# What is required
In the listing below, a line holding "away : List Nat" and a line holding "core (R177). -/" mark the range. Retype both exactly, with all lines between them.

# Data for analysis
/-- A request for the pre-emption of the context in a slot of a core (R208, R241). `stream` says that
the context streams out after its drain; `launch` is the launch whose first unplaced block waits;
`staram` and `software` say who else asked. -/
structure PreReq where
  slot : Nat
  stream : Bool
  launch : Option Nat
  staram : Bool
  software : Bool
  deriving DecidableEq, Repr

/-- What the engine operations that landed on one barrier have written: 128-byte lines by number, at
the L2 of a die or at the homes (R192). -/
structure JoinRec where
  spad : Bool
  core : Nat
  block : Nat
  off : Nat
  lines : List Nat
  die : Option Nat
  deriving DecidableEq, Repr

/-- A registered cooperative record (R219). -/
structure GroupReg where
  gate : DWord
  phase : BitVec 16
  gr : Nat
  gc : Nat
  member : Nat
  cluster : Nat
  task : HRec
  deriving DecidableEq, Repr

/-- A FETCHW request at the Stoker, with the context of its wave (R51, R136, R385). -/
structure DrawReq where
  core : Nat
  ctxid : BitVec 16
  wave : Nat
  barrier : DWord
  mailbox : Nat
  deriving DecidableEq, Repr

/-- The state of one context of a core while it is not issued (R243, R244). `queue` lists the waves that wait for a trap
window, `away` the cores whose Kilns hold a paused task of the context, `joins` what its barriers remember, `regs` the
registrations of its members of cooperative groups (R219); `issued` its RSTs that have still to be sent, by stream, in
the order of their issue (R146); `allocs` and `draws` its requests to the Stoker while it is streamed out (R136, R207);
`resume` says that the Staram restores it once its change is made (R88, R415). -/
structure SavedCtx where
  core : Nat
  ctxid : BitVec 16
  slotIdx : Nat
  root : DWord
  tfp : DWord
  blocks : List Block
  waves : List Wave
  frags : List Frag
  held : List HeldStore
  binds : List BindEnt
  faults : List FaultEnt
  cmds : List EngCmd
  arms : List MatchEnt
  kiln : Kiln
  recs : List HRec
  queue : List Nat
  away : List Nat
  joins : List JoinRec
  regs : List GroupReg
  issued : List (Nat × Nat × HNum)
  allocs : List Nat
  draws : List DrawReq
  stream : Bool
  resume : Bool
  deriving DecidableEq, Repr

/-- The CNT_ counters of a core (R177). -/
structure CoreCnt where
  transient : Word
  rfCorrected : Word
  rfPoison : Word
  spadCorrected : Word
  spadPoison : Word
  cacheRefetch : Word
  cachePoison : Word
  barrierErrLost : Word
  landingDrop : Word
  damperDemote : Word
  deriving DecidableEq, Repr

/-- A core (R1). `trapQueue` lists the waves that wait for a trap window in the order in which they trapped (R92);
`faultWait` the accesses that wait outside a full fault buffer, in the order in which they faulted (R128, R144); %clk is
the core's count of cycles plus `clkOffset` (R89; DESIGN CHOICE, log 2); `reqs` lists the requests for pre-emption and
`draining` the context slots whose drain has begun (R241, R242); `allocs` lists the block slots whose ALLOC request is
outstanding, the oldest first (R207). -/
structure Core where
  clkOffset : DWord
  good : List Nat
  enabled : Bool
  ctxs : List CtxSlot
  active : Option Nat
  reqs : List PreReq
  draining : List Nat
  shadows : List SavedCtx
  xinv : List DWord
  blocks : List Block
  waves : List Wave
  frags : List Frag
  vptr : Nat
  uptr : Nat
  nextFrag : Nat
  pend : List Pend
  l1 : Map CByte
  held : List HeldStore
  l0 : Map ILine
  tlb : List TlbEnt
  faults : Map FaultEnt
  faultWait : List FaultEnt
  binds : Map BindEnt
  trapQueue : List Nat
  cmds : List EngCmd
  nextCmd : Nat
  allocs : List Nat
  streams : Map RStream
  kiln : Kiln
  cnt : CoreCnt
  deriving DecidableEq, Repr

/-- The counters of a die: L2, Bellows, Collier and its two memory controllers (R177). -/
structure DieCnt where
  cacheRefetch : Word
  cachePoison : Word
  memCorrected : List Word
  memPoison : List Word
  barrierErrLost : Word
  wakeDrop : Word
  matchRefused : Word
  releaseDrop : Word
  mcastPartial : Word
  deriving DecidableEq, Repr

/-- A command in a communicator's queue (R145, R354 to R360). Op 0 to 6 is COLL.RS, AG, AR, BC,
BAR, SEND, RECV; 7 is COMM.OPEN and 8 COMM.CLOSE. `sent` says that its header is sent and `agreed` that
all headers agree; `chunks` and `steps` count those that have ended; `flits` counts those of the chunk in progress that
have gone, and `aside` says that it has run out of credit (R438). `retried` and `stepRetried` are the retries of its
chunk and of its step (R228), `lines` the lines that it has written for its joins (R192); `message` is what a matched
COLL.SEND has sent, and `refused` that this was refused once (R160). -/
structure CollCmd where
  op : Nat
  core : Nat
  block : Nat
  wave : Nat
  ctxid : BitVec 16
  root : DWord
  id : Nat
  pri : Bool
  desc : ELoc
  bar : ELoc
  aux : Option DWord
  fields : Option (List Byte)
  sent : Bool
  agreed : Bool
  chunks : Nat
  steps : Nat
  flits : Nat
  aside : Bool
  retried : Bool
  stepRetried : Bool
  lines : List Nat
  message : List Byte
  refused : Bool
  inFault : Bool
  err : BitVec 16
  deriving DecidableEq, Repr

# Response to the exercise
  away : List Nat
  joins : List JoinRec
  regs : List GroupReg
  issued : List (Nat × Nat × HNum)
  allocs : List Nat
  draws : List DrawReq
  stream : Bool
  resume : Bool
  deriving DecidableEq, Repr

/-- The CNT_ counters of a core (R177). -/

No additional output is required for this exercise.